Stanford CS231n:Softmax Exercise

このExerciseの目的:

  1. SVM(support vector machine:サポートベクターマシン)用完全ベクトル化loss function(損失関数)実装
  2. analytic gradient(解析的勾配)用完全ベクトル化表現実装
  3. numerical gradient(数値勾配)を使ったこれら実装のチェック
  4. 学習率と正則化強度の調整にvalidation set(バリデーションセット)を使う。
  5. SGD(stochastic gradient descent:確率的勾配降下法)を用いて損失関数を最適化する。
  6. 最終的なlearned weights(学習済み重み)を可視化する。
スポンサーリンク

Softmax exercise

まずは必要なモジュールをロードする。

import random
import numpy as np
from cs231n.data_utils import load_CIFAR10
import matplotlib.pyplot as plt

from __future__ import print_function

%matplotlib inline
plt.rcParams['figure.figsize'] = (10.0, 8.0) # set default size of plots
plt.rcParams['image.interpolation'] = 'nearest'
plt.rcParams['image.cmap'] = 'gray'

# for auto-reloading extenrnal modules
# see http://stackoverflow.com/questions/1907993/autoreload-of-modules-in-ipython
%load_ext autoreload
%autoreload 2
def get_CIFAR10_data(num_training=49000, num_validation=1000, num_test=1000, num_dev=500):
    """
    Load the CIFAR-10 dataset from disk and perform preprocessing to prepare
    it for the linear classifier.

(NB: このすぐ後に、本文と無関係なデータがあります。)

-- ==== Sys2Proof/Machine/RegNames.lean ====
section
/-! DEFINITION. The BAR0 offset of every register by its name (R41 to R43), with its block instance and indices as
arguments: c a core, m a stack or port, n a fabric die, q a sequencer. -/

namespace Sys2Proof.Machine.Reg
open Sys2Proof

These are the same steps as we used for the
    SVM, but condensed to a single function.  
    """
    # Load the raw CIFAR-10 data
    cifar10_dir = 'cs231n/datasets/cifar-10-batches-py'
    
    X_train, y_train, X_test, y_test = load_CIFAR10(cifar10_dir)
    
    # subsample the data
    mask = list(range(num_training, num_training + num_validation))
    X_val = X_train[mask]
    y_val = y_train[mask]
    mask = list(range(num_training))
    X_train = X_train[mask]
    y_train = y_train[mask]
    mask = list(range(num_test))
    X_test = X_test[mask]
    y_test = y_test[mask]
    mask = np.random.choice(num_training, num_dev, replace=False)
    X_dev = X_train[mask]
    y_dev = y_train[mask]
    
    # Preprocessing: reshape the image data into rows
    X_train = np.reshape(X_train, (X_train.shape[0], -1))
    X_val = np.reshape(X_val, (X_val.shape[0], -1))
    X_test = np.reshape(X_test, (X_test.shape[0], -1))
    X_dev = np.reshape(X_dev, (X_dev.shape[0], -1))
    
    # Normalize the data: subtract the mean image
    mean_image = np.mean(X_train, axis = 0)
    X_train -= mean_image
    X_val -= mean_image
    X_test -= mean_image
    X_dev -= mean_image
    
    # add bias dimension and transform into columns
    X_train = np.hstack([X_train, np.ones((X_train.shape[0], 1))])
    X_val = np.hstack([X_val, np.ones((X_val.shape[0], 1))])
    X_test = np.hstack([X_test, np.ones((X_test.shape[0], 1))])
    X_dev = np.hstack([X_dev, np.ones((X_dev.shape[0], 1))])
    
    return X_train, y_train, X_val, y_val, X_test, y_test, X_dev, y_dev


# Cleaning up variables to prevent loading data multiple times (which may cause memory issue)
try:
   del X_train, y_train
   del X_test, y_test
   print('Clear previously loaded data.')
except:
   pass

# Invoke the above function to get our data.
X_train, y_train, X_val, y_val, X_test, y_test, X_dev, y_dev = get_CIFAR10_data()
print('Train data shape: ', X_train.shape)
print('Train labels shape: ', y_train.shape)
print('Validation data shape: ', X_val.shape)
print('Validation labels shape: ', y_val.shape)
print('Test data shape: ', X_test.shape)
print('Test labels shape: ', y_test.shape)
print('dev data shape: ', X_dev.shape)
print('dev labels shape: ', y_dev.shape)
Train data shape:  (49000, 3073)
Train labels shape:  (49000,)
Validation data shape:  (1000, 3073)
Validation labels shape:  (1000,)
Test data shape:  (1000, 3073)
Test labels shape:  (1000,)
dev data shape:  (500, 3073)
dev labels shape:  (500,)

Softmax Classifier

ここからコードをcs231n/classifiers/softmax.pyに付け足していく。最初にnested loopsを持ったnaive softmax loss functionをsoftmax_loss_naive functionとしてsoftmax.py内に実装する。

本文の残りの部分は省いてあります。